Provably Efficient Offline Multi-agent Reinforcement Learning via Strategy-wise Bonus
It addresses the sample efficiency problem in offline multi-agent RL for researchers and practitioners, offering a novel approach that is not incremental but provides foundational improvements.
This paper tackles offline multi-agent reinforcement learning by proposing a strategy-wise concentration principle to avoid the curse of multiagents, resulting in algorithms with sample complexities scaling linearly with the sum of action sizes instead of exponentially with the joint action space, e.g., scaling with ∑_{i=1}^m A_i rather than Π_{i=1}^m A_i.
This paper considers offline multi-agent reinforcement learning.

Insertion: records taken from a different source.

-- ==== Sys2Proof/Machine/Tiles.lean ====
section
/-! DEFINITION. What a tile holds: its geometry, its layer, the levels of its banks, its master plane and its auxiliary
area (04_mint_tiles.md R94 to R105, R130, R133; 05_assay_path.md R136 to R152, R169, R170; 10 R320, R330, R331). -/

namespace Sys2Proof.Machine

/-! ### The layer map (R329 to R331) -/

/-- Bytes [hi:lo] of a layer's entry of the layer map. -/
def State.layEnt (s : State) (l hi lo : Nat) : Nat :=
  let o := s.chr secLayers 47 44 + 64 * l
  s.chr secLayers (o + hi) (o + lo)

/-- The kind of input that a matrix takes (R330). -/
def inputKind (m : Nat) : Nat := if m = 3 then 1 else if m = 4 ∨ m = 5 then 2 else if m = 6 then 3 else 0

/-- The withheld channels of a layer's input of a kind, in list order (R331). -/
def State.withheldList (s : State) (l kind : Nat) : List Nat :=
  let o := s.layEnt l (15 + 4 * kind) (12 + 4 * kind)
  if o = 0 then [] else (List.range (s.chr secLayers (o + 1) o)).map (fun i => s.chr secLayers (o + 3 + 2 * i) (o + 2 + 2 * i))

/-! ### Geometry (R97, R103, R130) -/

def DirEntry.fmt (d : DirEntry) : Nat := nbits d.geom.toNat 2 0
def DirEntry.budget (d : DirEntry) : Nat := 64 * 2 ^ nbits d.geom.toNat 5 3
def DirEntry.head (d : DirEntry) : Nat := nbits d.geom.toNat 7 6
def DirEntry.lay (d : DirEntry) : Nat := nbits d.layer.toNat 11 0
def DirEntry.matrix (d : DirEntry) : Nat := nbits d.layer.toNat 15 12
def DirEntry.w8 (d : DirEntry) : Bool := d.fmt == 3
/-- Rows that can be driven. -/
def DirEntry.rows (d : DirEntry) : Nat := Nat.min (64 * d.segs.toNat) 1024
/-- Cell columns in use. -/
def DirEntry.colsUsed (d : DirEntry) : Nat := Nat.min d.cols.toNat 1024
/-- Outputs: weights of a row. -/
def DirEntry.outputs (d : DirEntry) : Nat := if d.w8 then d.colsUsed / 2 else d.colsUsed
/-- Is the tile a weight or a mirror tile? -/
def DirEntry.holds (d : DirEntry) : Bool := d.role == 1 || d.role == 3
/-- The mirror partner, where one is named. -/
def DirEntry.mate (d : DirEntry) : Option Nat := if nbit d.partner.toNat 15 then some (nbits d.partner.toNat 14 0) else none

/-- The LSB as a quotient: 7 × b over 255 × 2^headroom (R103). -/
def DirEntry.lsbNum (d : DirEntry) : Nat := 7 * d.budget
/-- See `lsbNum`. -/
def DirEntry.lsbDen (d : DirEntry) : Nat := 255 * 2 ^ d.head
/-- The LSB rounded once to FP32 (R140). -/
def DirEntry.lsb (d : DirEntry) : Num := fp32.decode (fp32.roundPos d.lsbNum d.lsbDen).1

/-- The clip threshold in force at a width: none where nothing clips (R148, R330). -/
def State.clipAt (s : State) (l width : Nat) : Option Nat :=
  let t := s.layEnt l 1 1
  if t = 0 ∨ dbMax width ≤ t then none else some t

/-! ### Levels (R94, R133) -/

/-- A level of a plane at key `base`. -/
def State.levelAt (s : State) (base r c : Nat) : Int :=
  let b := (s.byte (base + 512 * r + c / 2)).toNat
  signed 4 (if c % 2 = 0 then b % 16 else b / 16)

/-- The level a cell holds. -/
def State.level (s : State) (t : Nat) (k : Bank) (r c : Nat) : Int := s.levelAt (planeBase t k) r c

/-- Write the level of a cell. -/
def State.setLevel (s : State) (t : Nat) (k : Bank) (r c : Nat) (v : Int) : State :=
  let a := planeBase t k + 512 * r + c / 2
  let b := (s.byte a).toNat
  let n := toTwos 4 v
  s.write a [BitVec.ofNat 8 (if c % 2 = 0 then b / 16 * 16 + n else n * 16 + b % 16)]

/-! ### The auxiliary area (R169, R170) -/

/-- The key of byte `o` of a tile's auxiliary area. -/
def State.auxAt (s : State) (t o : Nat) : Nat := till (tileDie t) ((s.dirOf t).aux.toNat + o)
/-- Bytes [hi:lo] of the auxiliary area. -/
def State.auxFld (s : State) (t hi lo : Nat) : Nat := s.readNat (s.auxAt t lo) (hi + 1 - lo)

/-- The key of byte `o` of a tile's slot of the shadow area (R367). -/
def State.shadowAt (s : State) (t o : Nat) : Nat :=
  keyOf 0 (vaultBase (tileDie t) + s.chr secMirror 7 4 * 4096 + sliceIndex t * 36864 + o)

/-- Write the auxiliary area, and its shadow copy where one has a place (R367). The assay set has none. -/
def State.auxWrite (s : State) (t o : Nat) (bs : List Byte) : State :=
  let s := s.write (s.auxAt t o) bs
  if s.serve.posted && !(decide (0x1400 ≤ o) && decide (o < 0x2400)) then s.write (s.shadowAt t o) bs else s

def State.withheldCount (s : State) (t : Nat) : Nat := Nat.min (s.auxFld t 1 0) 8
def State.surplusCount (s : State) (t : Nat) : Nat := Nat.min (s.auxFld t 3 2) 4096
def State.surplusCap (s : State) (t : Nat) : Nat := s.auxFld t 5 4
/-- Offset of the surplus list. -/
def State.surplusOff (s : State) (t : Nat) : Nat := 0x2800 + 1056 * s.withheldCount t
/-- The assay-set phase the header holds, and its state: 0 valid, 1 loading, 2 loaded from master. -/
def State.setPhase (s : State) (t : Nat) : Nat := s.auxFld t 10 10
/-- See `setPhase`. -/
def State.setState (s : State) (t : Nat) : Nat := s.auxFld t 11 11

/-! ### Surplus (R151, R152) -/

/-- A surplus entry. -/
structure Surplus where
  stuck : Bool
  bank  : Bank
  value : Int
  col   : Nat
  row   : Nat
  deriving DecidableEq, Repr

/-- An entry from its word; none where the word is one that faults (R151). -/
def Surplus.ofWord (w : Nat) : Option Surplus :=
  if nbit w 31 ∨ nbits w 28 20 = 0x100 then none
  else some ⟨nbit w 30, nbit w 29, signed 9 (nbits w 28 20), nbits w 19 10, nbits w 9 0⟩

/-- The word of an entry. -/
def Surplus.word (x : Surplus) : Nat :=
  x.stuck.toNat * 2 ^ 30 + x.bank.toNat * 2 ^ 29 + toTwos 9 x.value * 2 ^ 20 + x.col % 1024 * 2 ^ 10 + x.row % 1024

/-- The words of a tile's surplus list. -/
def State.surplusWords (s : State) (t : Nat) : List Nat :=
  let a := s.auxAt t (s.surplusOff t)
  (List.range (s.surplusCount t)).map (fun i => s.readNat (a + 4 * i) 4)

/-- The entries of a bank; a word that faults is not among them. -/
def State.surplusOf (s : State) (t : Nat) (k : Bank) : List Surplus :=
  ((s.surplusWords t).filterMap Surplus.ofWord).filter (fun x => x.bank == k)

/-- Does the list hold a word that faults? -/
def State.surplusBad (s : State) (t : Nat) : Bool := (s.surplusWords t).any (fun w => (Surplus.ofWord w).isNone)

/-- The weight that an entry corrects, and its value there: on a W8 tile a stuck cell's value is multiplied by 15 in a
high nibble (R152). -/
def Surplus.target (x : Surplus) (w8 : Bool) : Nat × Int :=
  if w8 && x.stuck then (x.col / 2, if x.col % 2 = 0 then 15 * x.value else x.value) else (x.col, x.value)

/-! ### Master weights (R144, R320) -/

/-- The key of a tile's master plane. -/
def State.masterAt (s : State) (t : Nat) : Nat :=
  keyOf 0 (vaultBase (tileDie t) + (s.dirOf t).master.toNat * 4096)

/-- Is the master plane the plane of this bank: its master epoch equals the bank's (R320)? -/
def State.masterOwn (s : State) (t : Nat) (k : Bank) : Bool := (s.tile t).masterEpoch == some ((s.dirOf t).epoch k)

/-- The key of the plane that gives a bank's master levels: the master plane, or the bank's own cells (R320). -/
def State.weightPlane (s : State) (t : Nat) (k : Bank) : Nat := if s.masterOwn t k then s.masterAt t else planeBase t k

/-- Is a byte of `n` bytes from byte `o` of a master row poison? -/
def State.masterBad (s : State) (t : Nat) (k : Bank) (r o n : Nat) : Bool := s.bad (s.weightPlane t k + 512 * r + o) n

/-- The master weight of row `r` and weight `j` of a bank, its surplus entries being `xs` (R144). -/
def State.masterWeight (s : State) (t : Nat) (k : Bank) (xs : List Surplus) (r j : Nat) : Int :=
  let p := s.weightPlane t k
  let w8 := (s.dirOf t).w8
  let base : Int := if w8 then 15 * s.levelAt p r (2 * j) + s.levelAt p r (2 * j + 1) else s.levelAt p r j
  xs.foldl (fun a x => if x.row = r ∧ (x.target w8).1 = j then a + (x.target w8).2 else a) base

/-! ### Column scales (R140, R141) -/

/-- The format constant κ (R139). -/
def kappa (fmt : Nat) : Num := if fmt ≤ 1 then fp32.decode (fp32.roundPos 1 7).1 else Num.ofInt 1 0

/-- The code of column scale `j`. -/
def State.scaleCode (s : State) (t j : Nat) : Nat := s.readNat (till (tileDie t) (s.auxFld t 9 6 + 4 * j)) 4

/-- A normal value with a magnitude from 2^-40 to 2^40 (R141). -/
def scaleOk (c : Nat) : Bool := decide (0x2B800000 ≤ c % 2 ^ 31) && decide (c % 2 ^ 31 ≤ 0x53800000)

/-- The factor F of output `j`: none where the scale is poison or out of range. -/
def State.factor (s : State) (t j : Nat) : Option Num :=
  let c := s.scaleCode t j
  if s.bad (till (tileDie t) (s.auxFld t 9 6 + 4 * j)) 4 || !scaleOk c then none
  else some ((fp32.decode c).mul (kappa (s.dirOf t).fmt))

/-! ### Withheld records (R147) -/

/-- The key of withheld record `n`. -/
def State.withheldAt (s : State) (t n : Nat) : Nat := s.auxAt t (0x2800 + 1056 * n)
/-- The row of record `n`. -/
def State.withheldRow (s : State) (t n : Nat) : Nat := s.readNat (s.withheldAt t n) 2 % 1024
/-- The int8 weight of record `n` for column `j`. -/
def State.withheldWeight (s : State) (t n j : Nat) : Int := signed 8 (s.byte (s.withheldAt t n + 32 + j)).toNat

/-! ### Trims (R136) -/

/-- Gain and offset of a trim word. -/
def trimGain (w : Nat) : Int := signed 16 (nbits w 31 16)
/-- See `trimGain`. -/
def trimOff (w : Nat) : Int := signed 16 (nbits w 15 0)
/-- A trim word. -/
def trimWord (g o : Int) : Nat := toTwos 16 g * 65536 + toTwos 16 o
/-- A trimmed code, in units of 2^-26 LSB (R136). -/
def trimmed (w : Nat) (c : Int) : Int := (256 * c - trimOff w) * (2 ^ 18 + trimGain w)

/-- Offset of the trim word of a column, or of the row converter of a row. -/
def trimOffset (rowSide : Bool) (line : Nat) : Nat := if rowSide then 0x40 + 4 * (line / 8) else 0x400 + 4 * line
/-- The trim words as they stand: 1,024 column words or 128 row words. -/
def State.trimSet (s : State) (t : Nat) (rowSide : Bool) : List Nat :=
  (List.range (if rowSide then 128 else 1024)).map (fun i =>
    s.readNat (s.auxAt t (trimOffset rowSide (if rowSide then 8 * i else i))) 4)

/-! ### Spot assays (R157, R159) -/

/-- A group's calibrating flag (R137). -/
def State.calibrating (s : State) (t : Nat) : Bool := s.flag (MGC_STAT (tileDie t) (tileUnit t)) 31

/-- The mixing function h of R159. -/
def spotMix (t : Nat) : Nat := nbits (t * 0x9E3779B9 % 2 ^ 32) 25 16

/-- The phase of a tile at a time (R157). -/
def phaseAt (now t : Nat) : Nat := (now / 125000000 + t) % 128

/-- Weight-scope poison: the record names the tile (R365). -/
def State.weightPoison (s : State) (t addr : Nat) : State :=
  s.fault (FaultRecord.weightScope (FaultRecord.at_ (faultTile clsLedger t 0 0) addr))

/-- Start a burst on a tile (R159); `burst` holds one more than the strikes left. -/
def State.startBurst (s : State) (t : Nat) : State :=
  s.setTile t { s.tile t with burst := s.fld (ASY_SPOT (tileDie t) (tileUnit t)) 15 0 + 1 }

/-- Is a tile in digital fall-back (R374): flag bits 1 and 2? -/
def DirEntry.fallback (d : DirEntry) : Bool := d.suspect && d.digital

/-- Is a tile treated as permanent (R374)? -/
def State.permanent (s : State) (t : Nat) : Bool :=
  s.log.fenced.contains (dieMint (tileMint t), blkTile, t) || (s.dirOf t).fallback

/-- The partner that repeats a tile's strikes (R369, R370): redundancy is on and the partner is sound. -/
def State.mateOf (s : State) (t : Nat) : Option Nat :=
  if s.mirrorOn && (s.dirOf t).role == 1 then
    match (s.dirOf t).mate with
    | some m => if s.permanent m then none else some m
    | none => none
  else none

end Sys2Proof.Machine
end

We propose the strategy-wise concentration principle which directly builds a confidence interval for the joint strategy, in contrast to the point-wise concentration principle that builds a confidence interval for each point in the joint action space. For two-player zero-sum Markov games, by exploiting the convexity of the strategy-wise bonus, we propose a computationally efficient algorithm whose sample complexity enjoys a better dependency on the number of actions than the prior methods based on the point-wise bonus. Furthermore, for offline multi-agent general-sum Markov games, based on the strategy-wise bonus and a novel surrogate function, we give the first algorithm whose sample complexity only scales $\sum_{i=1}^mA_i$ where $A_i$ is the action size of the $i$-th player and $m$ is the number of players. In sharp contrast, the sample complexity of methods based on the point-wise bonus would scale with the size of the joint action space $Π_{i=1}^m A_i$ due to the curse of multiagents. Lastly, all of our algorithms can naturally take a pre-specified strategy class $Π$ as input and output a strategy that is close to the best strategy in $Π$. In this setting, the sample complexity only scales with $\log |Π|$ instead of $\sum_{i=1}^mA_i$.